Cystic fibrosis is a severe autosomal recessive disease affecting one in. Cystic fibrosis cf is a common, lethal, genetic disease and is caused by mutations in the cystic fibrosis transmembrane conductance regulator cftr. Cystic fibrosis transmembrane regulator replacement therapy cystic fibrosis transmembrane regulator pharmacotherapy stimulation of alternative chloride channels inhibition of sodium absorption airway rehydration summary since the detection of the underlying gene defect, our knowledge of how the genetic mutations in. Clinically this leads to difficulties breathing and frequent lung infections. Delivery and expression of a single copy of a normal cftr gene leads to stable correction of the cl channel regulation defect present in cf epithelial cells. Prospects for gene therapy in cystic fibrosis archives of. Feb 26, 2019 please use one of the following formats to cite this article in your essay, paper or report. Cystic fibrosis cf is a disease characterized by airway infection, inflammation, remodeling, and obstruction that gradually destroy the lungs. Cystic fibrosis cf is a recessive disease associated with loss of function mutations in the cf. Cystic fibrosis is caused by mutations in the gene coding for the cystic fibrosis transmembrane conductance regulator cftr channel, causing viscous secretions. Gene therapy trials for cystic fibrosis sciencedirect. These have largely been single dose to either nose or lower airway and have. A randomised, doubleblind, placebocontrolled trial of repeated nebulisation of nonviral cystic fibrosis transmembrane conductance regulator cftr gene therapy in patients with cystic fibrosis. The field of gene therapy has progressed rapidly since the cystic fibrosis transmembrane conductance regulator cftr gene was cloned.

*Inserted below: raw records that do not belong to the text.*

/-- A rejoin starts at TEST: the engine is reset. -/
def State.rejoin (s : State) (e slot : Nat) : State :=
  let was := s.successor e && (s.engine e).fit
  let s1 := ((s.modEng e fun q => { q with
    st := .test, tx := false, lead := false, slot := slot, ver := 0, flag := false, mute := false, cut := true, haltReq := false,
    synced := false, joinLater := none, clkBk := q.clkBk && !(s.clk.lock.getD e false), hbAt := none, consec := 0, load := (0, 0), joinAt := (s.now, s.now), autoAt := none }).diffFollow).streamFollow
  if was then s1.engineLost else s1

/-- A JOIN that waited for the fence of a halted holder begins (R306); a slot that no longer fits fails it (R308). -/
def State.lateJoin (s : State) (e : Nat) : State :=
  match (s.engine e).joinLater with
  | none => s
  | some slot =>
    if s.slotFits slot then s.rejoin e slot else (s.modEng e fun q => { q with joinLater := none }).joinFails_ e 9

/-- A JOIN of an engine that is out. A halted holder joins once it is fenced at the grant: it never holds the pontil while it
rejoins (R304, R306). -/
def State.joinOut (s : State) (e slot : Nat) : State :=
  let q := s.engine e
  let holds := s.gaf.holder == some e || (s.gaf.guard.isSome && s.gaf.former == e)
  if q.st = .halted ∧ !q.cut ∧ holds then s.modEng e fun q => { q with joinLater := some slot } else s.rejoin e slot

/-- The end of the guard (R291, R294, R301). -/
def State.guardEnd (s : State) : State :=
  match s.gaf.guard with
  | none => s
  | some t =>
    let s1 := s.advance t
    let former := s1.gaf.former
    let e := 1 - former
    if s1.gaf.frozen || !(s1.engine e).fit then
      (s1.judgeAbort.modGaf fun g => { g with guard := none, released := false, forcing := false }).lateJoin former
    else
      let why := s1.gaf.nextWhy
      let forced := why == 3
      let late := decide (s1.gaf.releaseAt + us 2300 < s1.now)
      let s2 := (s1.grant e why).modGaf fun g => { g with
        released := false, granted := g.forcing, judged := (g.judged.1, 0),
        failed := if late && g.forcing then setBit g.failed 0 true else g.failed,
        forced := if forced then satInc 16 g.forced 1 else g.forced,
        others := if forced then g.others else satInc 16 g.others 1 }
      let s3 := if forced then s2.modEng former fun q => { q with st := if q.st = .active then .standby else q.st }
                else s2.fence former (if why = 2 then 5 else 0)
      ((s3.switchoverPosts former e why).trigger 6).lateJoin former

/-- The Gaffer's oscillator or supply fails (R296). -/
def State.gafferFrozen (s : State) : State :=
  if s.gaf.frozen then s
  else
    let s1 := (s.modGaf fun g => { g with frozen := true }).event 0xB8 8
    let gone : Bool := match s.gaf.holder with
      | none => s.gaf.guard.isSome
      | some e => (s.engine e).flag || (s.engine e).mute && (s.engine e).st != .halted
    if gone then s1.engineLost else s1

/-! ## The forced switchover (R301 to R303) -/

/-- A forced switchover starts. -/
def State.forceStart (s : State) : State :=
  s.modGaf fun g => { g with
    forcing := true, judging := true, released := true, releaseAt := s.now, nextWhy := 3, judged := (0, 0), granted := false, failed := 0 }

/-- The checks of GAF_FORCE besides the common ones. -/
def State.forceChecks (s : State) : List (Bool × Status) :=
  [(!((s.engine 0).inStep && (s.engine 1).inStep) || s.gaf.frozen, .notReady),
   (s.forcingNow || (s.engine 0).joins || (s.engine 1).joins, .busy)]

Gene delivery systems gds play a central role in the development of gene therapy strategies for cystic fibrosis cf. Since cloning of the cftr gene more than 20 years ago a large number of preclinical and clinical cf gene therapy studies have been performed and a vast amount of. Cystic fibrosis is a genetic disease that causes mucus to build up in a patients lungs. If this observation is reproducible, it could herald a new and effective treatment for the gastrointestinal pathology associated with cystic fibrosis, although any. A randomised, doubleblind, placebocontrolled trial of repeated nebulisation of. Gene therapy may be a viable approach for treating or preventing lung disease caused by cystic fibrosis cf, suggests new research. Making progress toward gene therapy for cystic fibrosis. Cystic fibrosis patients are, in many cases, unrealistically pinning their hopes upon gene therapy which, as was pointed out in an editorial in thelancet, may have been oversold to research funding bodies and to the general public. Viral vectors, animal models, and cellular targets for. Cystic fibrosis what is cystic fibrosis cystic fibrosis cf is a chronic, progressive.

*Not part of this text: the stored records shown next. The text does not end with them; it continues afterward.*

def State.viewSaf (s : State) (o : Nat) : Word :=
  let q := s.saf
  if o = A.SAF_STAT then
    bitW 0 q.xOk ||| bitW 1 q.yOk ||| bitW 2 q.link ||| bitW 3 s.permit ||| bitW 4 s.stopDemand ||| bitW 5 (s.clock.sync == .ptp)
  else if o = A.SAF_LATCH then wd q.latch
  else if A.SAF_GRP_STAT 0 ≤ o ∧ o < A.SAF_GRP_STAT 4 then (s.group ((o - A.SAF_GRP_STAT 0) / 4)).word
  else if o = A.SAF_SEAL then s.sealWord
  else if o = A.SAF_SI_LIVE then
    (List.range 4).foldl (fun w l => w ||| bitW (16 + l) (s.usable 0xC0 && !decide (s.now + us 100 < q.tpUntil.getD l 0))) (at_ 0 16 q.si)
  else if A.SAF_SIP_STAT 0 ≤ o ∧ o < A.SAF_SIP_STAT 8 then (s.sip ((o - A.SAF_SIP_STAT 0) / 4)).word
  else if o = A.SAF_IT_STAT then
    bitW 0 s.permOk ||| bitW 16 (s.usable 0xC1 && s.netSilent 0) ||| bitW 17 (s.usable 0xC1 && s.netSilent 1) |||
    at_ 8 8 ((List.range 8).foldl (fun m i => setBit m i (s.source i).blocked) 0)
  else if o = A.SAF_IT_CNT_A then pair16 (q.itCnt.getD 0 (0, 0)).1 (q.itCnt.getD 0 (0, 0)).2
  else if o = A.SAF_IT_CNT_B then pair16 (q.itCnt.getD 1 (0, 0)).1 (q.itCnt.getD 1 (0, 0)).2
  else if o = A.SAF_IT_CNT_P then pair16 q.itDis q.itUnp
  else if o = A.SAF_IT_VER then 0x0101#32
  else s.reg o

/-! ## HST and QUE (R353, R370, R371) -/

/-- First pages of the blocks of DEV_READY_MAP, by bit. -/
def mapPages : List Nat :=
  [0x01, 0x02, 0x10, 0x11, 0x12, 0x20, 0x30, 0x32, 0x50, 0x60, 0x70, 0x80, 0x90, 0xA0, 0xB0, 0xB1, 0xB8, 0xC0,
   0xD0, 0xD1, 0xD2, 0xD3, 0xD8, 0xE0, 0xF0, 0xF8, 0x00]

def State.viewHst (s : State) (h b : Nat) : Word :=
  if b = A.HST_ID then at_ 0 2 h ||| bitW 4 (decide (2 ≤ h)) ||| bitW 5 (s.hosts.link.getD h false)
  else if b = A.HST_VER then setFld (s.reg (A.HST h b)) 16 8 (s.hosts.sel.getD h 0)
  else if b = A.HST_VCAP then at_ 0 8 s.vcap.1 ||| at_ 8 8 s.vcap.2
  else if (b = A.HST_CLAIM_LO ∨ b = A.HST_CLAIM_HI) ∧ s.ready (18 + h) = false then 0#32
  else if b = A.HST_CLAIM_LO then
    (mapPages.zipIdx).foldl (fun w p => w ||| bitW p.2 (s.owns h p.1)) 0#32
  else if b = A.HST_CLAIM_HI then (List.range 16).foldl (fun w k => w ||| bitW k (s.owns h (0x40 + k))) 0#32
  else if 0x60 ≤ b ∧ b < 0x80 then
    let w := (b - 0x60) / 4
    pair16 (s.ev.lossOf h (2 * w)) (s.ev.lossOf h (2 * w + 1))
  else if b = A.HST_EVTAG then at_ 0 16 (s.ev.tag.getD h 0)
  else s.reg (A.HST h b)

/-- QUE_STAT: enabled rings, and ring space in no enabled ring; 0 until QUE is ready (R51, R371). -/
def State.queStat (s : State) : Word :=
  let on := s.ev.rings.filter (·.en)
  if s.ready 22 then at_ 0 7 on.length ||| at_ 16 16 ((0x2000000 - nsum (on.map Ring.bytes)) / 1024) else 0#32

Since the discovery of the gene encoding cystic fibrosis cf, there has been much excitement about the possibility of gene therapy, which has now reached the stage of phase i clinical trials in adults. When there is a mutation or alteration in the genetic instructions, the production of the cftr protein may be affected. Sep 20, 2016 gene therapy may be a viable approach for treating or preventing lung disease caused by cystic fibrosis cf, suggests new research. Muellers gene therapy strategies on cystic fibrosis.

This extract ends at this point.